«Всякий человек, достигнув вершины жизненного пути и расцвета своих сил, неизбежно задумывается о смерти. Точно так же, в минуту уединенных раздумий, он бывает вынужден согласиться с мыслью, что когда-нибудь его родина исчезнет с лица земли… потому что все в этом мире изменяется… и разве не погибли нации, более великие, нежели наша? Или вы хотите влачить вечное существование, словно Вечный Жид, который не может умереть, который проводил в небытие Египет, Грецию и Рим и до наших дней прислуживает вновь зародившимся народам?»
Если даже истинный щвейцарский патриот мог усомниться в миссии своего народа, то стоит ли удивляться, что многие евреи, лишенные большинства признаков принадлежности к единой нации, отказывались верить в исключительность своего народа?

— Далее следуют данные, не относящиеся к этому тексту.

-- ==== Sys2Proof/Laws/State.lean ====
section
/-! SUPPORT. What each update of one unit of the state leaves unchanged, and what reading the unit gives after it. -/

namespace Sys2Proof.Machine

open Sys2Proof

/-! ## setSreg -/

@[simp] theorem State.setSreg_firings (s : State) (d : BitVec 6) (v : Word) : (s.setSreg d v).firings = s.firings := rfl
@[simp] theorem State.setSreg_lcores (s : State) (d : BitVec 6) (v : Word) : (s.setSreg d v).lcores = s.lcores := rfl
@[simp] theorem State.setSreg_launches (s : State) (d : BitVec 6) (v : Word) : (s.setSreg d v).launches = s.launches := rfl
@[simp] theorem State.setSreg_nextLaunch (s : State) (d : BitVec 6) (v : Word) : (s.setSreg d v).nextLaunch = s.nextLaunch := rfl
@[simp] theorem State.setSreg_pcores (s : State) (d : BitVec 6) (v : Word) : (s.setSreg d v).pcores = s.pcores := rfl
@[simp] theorem State.setSreg_octaves (s : State) (d : BitVec 6) (v : Word) : (s.setSreg d v).octaves = s.octaves := rfl
@[simp] theorem State.setSreg_tasks (s : State) (d : BitVec 6) (v : Word) : (s.setSreg d v).tasks = s.tasks := rfl
@[simp] theorem State.setSreg_streamers (s : State) (d : BitVec 6) (v : Word) : (s.setSreg d v).streamers = s.streamers := rfl
@[simp] theorem State.setSreg_tokenisers (s : State) (d : BitVec 6) (v : Word) : (s.setSreg d v).tokenisers = s.tokenisers := rfl
@[simp] theorem State.setSreg_detokenisers (s : State) (d : BitVec 6) (v : Word) : (s.setSreg d v).detokenisers = s.detokenisers := rfl
@[simp] theorem State.setSreg_contexts (s : State) (d : BitVec 6) (v : Word) : (s.setSreg d v).contexts = s.contexts := rfl
@[simp] theorem State.setSreg_lastStart (s : State) (d : BitVec 6) (v : Word) : (s.setSreg d v).lastStart = s.lastStart := rfl
@[simp] theorem State.setSreg_mem (s : State) (d : BitVec 6) (v : Word) : (s.setSreg d v).mem = s.mem := rfl
@[simp] theorem State.setSreg_net (s : State) (d : BitVec 6) (v : Word) : (s.setSreg d v).net = s.net := rfl
@[simp] theorem State.setSreg_tcache (s : State) (d : BitVec 6) (v : Word) : (s.setSreg d v).tcache = s.tcache := rfl
@[simp] theorem State.setSreg_cycle (s : State) (d : BitVec 6) (v : Word) : (s.setSreg d v).cycle = s.cycle := rfl
@[simp] theorem State.setSreg_pkg (s : State) (d : BitVec 6) (v : Word) : (s.setSreg d v).pkg = s.pkg := rfl
@[simp] theorem State.setSreg_agenda (s : State) (d : BitVec 6) (v : Word) : (s.setSreg d v).agenda = s.agenda := rfl
@[simp] theorem State.setSreg_subject (s : State) (d : BitVec 6) (v : Word) : (s.setSreg d v).subject = s.subject := rfl
@[simp] theorem State.setSreg_polled (s : State) (d : BitVec 6) (v : Word) : (s.setSreg d v).polled = s.polled := rfl

/-! ## setVreg -/

@[simp] theorem State.setVreg_firings (s : State) (d : BitVec 5) (v : VWord) : (s.setVreg d v).firings = s.firings := rfl
@[simp] theorem State.setVreg_lcores (s : State) (d : BitVec 5) (v : VWord) : (s.setVreg d v).lcores = s.lcores := rfl
@[simp] theorem State.setVreg_launches (s : State) (d : BitVec 5) (v : VWord) : (s.setVreg d v).launches = s.launches := rfl
@[simp] theorem State.setVreg_nextLaunch (s : State) (d : BitVec 5) (v : VWord) : (s.setVreg d v).nextLaunch = s.nextLaunch := rfl
@[simp] theorem State.setVreg_pcores (s : State) (d : BitVec 5) (v : VWord) : (s.setVreg d v).pcores = s.pcores := rfl
@[simp] theorem State.setVreg_octaves (s : State) (d : BitVec 5) (v : VWord) : (s.setVreg d v).octaves = s.octaves := rfl
@[simp] theorem State.setVreg_tasks (s : State) (d : BitVec 5) (v : VWord) : (s.setVreg d v).tasks = s.tasks := rfl
@[simp] theorem State.setVreg_streamers (s : State) (d : BitVec 5) (v : VWord) : (s.setVreg d v).streamers = s.streamers := rfl
@[simp] theorem State.setVreg_tokenisers (s : State) (d : BitVec 5) (v : VWord) : (s.setVreg d v).tokenisers = s.tokenisers := rfl
@[simp] theorem State.setVreg_detokenisers (s : State) (d : BitVec 5) (v : VWord) : (s.setVreg d v).detokenisers = s.detokenisers := rfl
@[simp] theorem State.setVreg_contexts (s : State) (d : BitVec 5) (v : VWord) : (s.setVreg d v).contexts = s.contexts := rfl
@[simp] theorem State.setVreg_lastStart (s : State) (d : BitVec 5) (v : VWord) : (s.setVreg d v).lastStart = s.lastStart := rfl
@[simp] theorem State.setVreg_mem (s : State) (d : BitVec 5) (v : VWord) : (s.setVreg d v).mem = s.mem := rfl
@[simp] theorem State.setVreg_net (s : State) (d : BitVec 5) (v : VWord) : (s.setVreg d v).net = s.net := rfl
@[simp] theorem State.setVreg_tcache (s : State) (d : BitVec 5) (v : VWord) : (s.setVreg d v).tcache = s.tcache := rfl
@[simp] theorem State.setVreg_cycle (s : State) (d : BitVec 5) (v : VWord) : (s.setVreg d v).cycle = s.cycle := rfl
@[simp] theorem State.setVreg_pkg (s : State) (d : BitVec 5) (v : VWord) : (s.setVreg d v).pkg = s.pkg := rfl
@[simp] theorem State.setVreg_agenda (s : State) (d : BitVec 5) (v : VWord) : (s.setVreg d v).agenda = s.agenda := rfl
@[simp] theorem State.setVreg_subject (s : State) (d : BitVec 5) (v : VWord) : (s.setVreg d v).subject = s.subject := rfl
@[simp] theorem State.setVreg_polled (s : State) (d : BitVec 5) (v : VWord) : (s.setVreg d v).polled = s.polled := rfl

/-! ## setKreg -/

@[simp] theorem State.setKreg_firings (s : State) (d : BitVec 4) (v : PWord) : (s.setKreg d v).firings = s.firings := rfl
@[simp] theorem State.setKreg_lcores (s : State) (d : BitVec 4) (v : PWord) : (s.setKreg d v).lcores = s.lcores := rfl
@[simp] theorem State.setKreg_launches (s : State) (d : BitVec 4) (v : PWord) : (s.setKreg d v).launches = s.launches := rfl
@[simp] theorem State.setKreg_nextLaunch (s : State) (d : BitVec 4) (v : PWord) : (s.setKreg d v).nextLaunch = s.nextLaunch := rfl
@[simp] theorem State.setKreg_pcores (s : State) (d : BitVec 4) (v : PWord) : (s.setKreg d v).pcores = s.pcores := rfl
@[simp] theorem State.setKreg_octaves (s : State) (d : BitVec 4) (v : PWord) : (s.setKreg d v).octaves = s.octaves := rfl
@[simp] theorem State.setKreg_tasks (s : State) (d : BitVec 4) (v : PWord) : (s.setKreg d v).tasks = s.tasks := rfl
@[simp] theorem State.setKreg_streamers (s : State) (d : BitVec 4) (v : PWord) : (s.setKreg d v).streamers = s.streamers := rfl
@[simp] theorem State.setKreg_tokenisers (s : State) (d : BitVec 4) (v : PWord) : (s.setKreg d v).tokenisers = s.tokenisers := rfl
@[simp] theorem State.setKreg_detokenisers (s : State) (d : BitVec 4) (v : PWord) : (s.setKreg d v).detokenisers = s.detokenisers := rfl
@[simp] theorem State.setKreg_contexts (s : State) (d : BitVec 4) (v : PWord) : (s.setKreg d v).contexts = s.contexts := rfl
@[simp] theorem State.setKreg_lastStart (s : State) (d : BitVec 4) (v : PWord) : (s.setKreg d v).lastStart = s.lastStart := rfl
@[simp] theorem State.setKreg_mem (s : State) (d : BitVec 4) (v : PWord) : (s.setKreg d v).mem = s.mem := rfl
@[simp] theorem State.setKreg_net (s : State) (d : BitVec 4) (v : PWord) : (s.setKreg d v).net = s.net := rfl
@[simp] theorem State.setKreg_tcache (s : State) (d : BitVec 4) (v : PWord) : (s.setKreg d v).tcache = s.tcache := rfl
@[simp] theorem State.setKreg_cycle (s : State) (d : BitVec 4) (v : PWord) : (s.setKreg d v).cycle = s.cycle := rfl
@[simp] theorem State.setKreg_pkg (s : State) (d : BitVec 4) (v : PWord) : (s.setKreg d v).pkg = s.pkg := rfl
@[simp] theorem State.setKreg_agenda (s : State) (d : BitVec 4) (v : PWord) : (s.setKreg d v).agenda = s.agenda := rfl
@[simp] theorem State.setKreg_subject (s : State) (d : BitVec 4) (v : PWord) : (s.setKreg d v).subject = s.subject := rfl
@[simp] theorem State.setKreg_polled (s : State) (d : BitVec 4) (v : PWord) : (s.setKreg d v).polled = s.polled := rfl

/-! ## raiseFlags -/

@[simp] theorem State.raiseFlags_firings (s : State) (x : BitVec 5) : (s.raiseFlags x).firings = s.firings := rfl
@[simp] theorem State.raiseFlags_lcores (s : State) (x : BitVec 5) : (s.raiseFlags x).lcores = s.lcores := rfl
@[simp] theorem State.raiseFlags_launches (s : State) (x : BitVec 5) : (s.raiseFlags x).launches = s.launches := rfl
@[simp] theorem State.raiseFlags_nextLaunch (s : State) (x : BitVec 5) : (s.raiseFlags x).nextLaunch = s.nextLaunch := rfl
@[simp] theorem State.raiseFlags_pcores (s : State) (x : BitVec 5) : (s.raiseFlags x).pcores = s.pcores := rfl
@[simp] theorem State.raiseFlags_octaves (s : State) (x : BitVec 5) : (s.raiseFlags x).octaves = s.octaves := rfl
@[simp] theorem State.raiseFlags_tasks (s : State) (x : BitVec 5) : (s.raiseFlags x).tasks = s.tasks := rfl
@[simp] theorem State.raiseFlags_streamers (s : State) (x : BitVec 5) : (s.raiseFlags x).streamers = s.streamers := rfl
@[simp] theorem State.raiseFlags_tokenisers (s : State) (x : BitVec 5) : (s.raiseFlags x).tokenisers = s.tokenisers := rfl
@[simp] theorem State.raiseFlags_detokenisers (s : State) (x : BitVec 5) : (s.raiseFlags x).detokenisers = s.detokenisers := rfl
@[simp] theorem State.raiseFlags_contexts (s : State) (x : BitVec 5) : (s.raiseFlags x).contexts = s.contexts := rfl
@[simp] theorem State.raiseFlags_lastStart (s : State) (x : BitVec 5) : (s.raiseFlags x).lastStart = s.lastStart := rfl
@[simp] theorem State.raiseFlags_mem (s : State) (x : BitVec 5) : (s.raiseFlags x).mem = s.mem := rfl
@[simp] theorem State.raiseFlags_net (s : State) (x : BitVec 5) : (s.raiseFlags x).net = s.net := rfl
@[simp] theorem State.raiseFlags_tcache (s : State) (x : BitVec 5) : (s.raiseFlags x).tcache = s.tcache := rfl
@[simp] theorem State.raiseFlags_cycle (s : State) (x : BitVec 5) : (s.raiseFlags x).cycle = s.cycle := rfl
@[simp] theorem State.raiseFlags_pkg (s : State) (x : BitVec 5) : (s.raiseFlags x).pkg = s.pkg := rfl
@[simp] theorem State.raiseFlags_agenda (s : State) (x : BitVec 5) : (s.raiseFlags x).agenda = s.agenda := rfl
@[simp] theorem State.raiseFlags_subject (s : State) (x : BitVec 5) : (s.raiseFlags x).subject = s.subject := rfl
@[simp] theorem State.raiseFlags_polled (s : State) (x : BitVec 5) : (s.raiseFlags x).polled = s.polled := rfl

Таково, в общих чертах, было положение евреев в Центральной и Западной Европе перед тем, как началось их национальное возрождение. Ситуация в Восточной Европе, о которой речь пойдет ниже, была совершенно иной. Европейские евреи, жившие к западу от царской России и Румынии, достигли огромного прогресса с начала XIX века. Социальных и экономических аномалий, отличавших их от других народов, стало меньше, но полностью они не исчезли. В начале XIX века было несколько чрезвычайно богатых еврейских семей; подавляющее же большинство еврейского населения жило в отчаянной бедности. Но через три поколения Ротшильды и семьи других банкиров перестали выделяться на фоне других богачей, а крупные национальные банки, возникшие в Германии, Франции и других странах, затмили славу даже самых знаменитых частных банковских домов. Многие неимущие евреи поднялись по социальной лестнице и образовали прочный средний класс. На смену старой еврейской верхушке пришла новая элита, которая в большинстве своем отказалась от иудаизма. Евреи освоили много новых профессий, которые прежде были им недоступны. Правда, сельским хозяйством не занялся почти никто, и в промышленности была занята сравнительно небольшая часть евреев. Но даже при этом социальная структура еврейского населения стала намного разнообразнее, чем в прошлом столетии. К 1880 году еврейский вопрос как социальная проблема стал гораздо менее острым, чем в прошлых поколениях, но напряженность в политической и культурной областях сохранилась и стала источником нового антисемитизма. Сионистские критики, такие как Ахад Гаам, доказывали, что ассимиляция идет слишком быстрыми, нарастающими темпами. (Только Англия в этом отношении была заметным исключением: эмансипация там происходила постепенно, не слишком опережая эволюцию общественного мнения.) Впрочем, подобная критика была в значительной мере сугубо теоретической. Как только стены духовного гетто рухнули, ничто уже не могло сдержать тысячи энергичных молодых мужчин и женщин, стремившихся влиться в русло европейской культуры. Ассимиляция была не сознательным актом, а неизбежной судьбой людей, которые не имели родной земли, долгое время терпели упадок собственной национальной культуры и в значительной степени утратили свое национальное сознание.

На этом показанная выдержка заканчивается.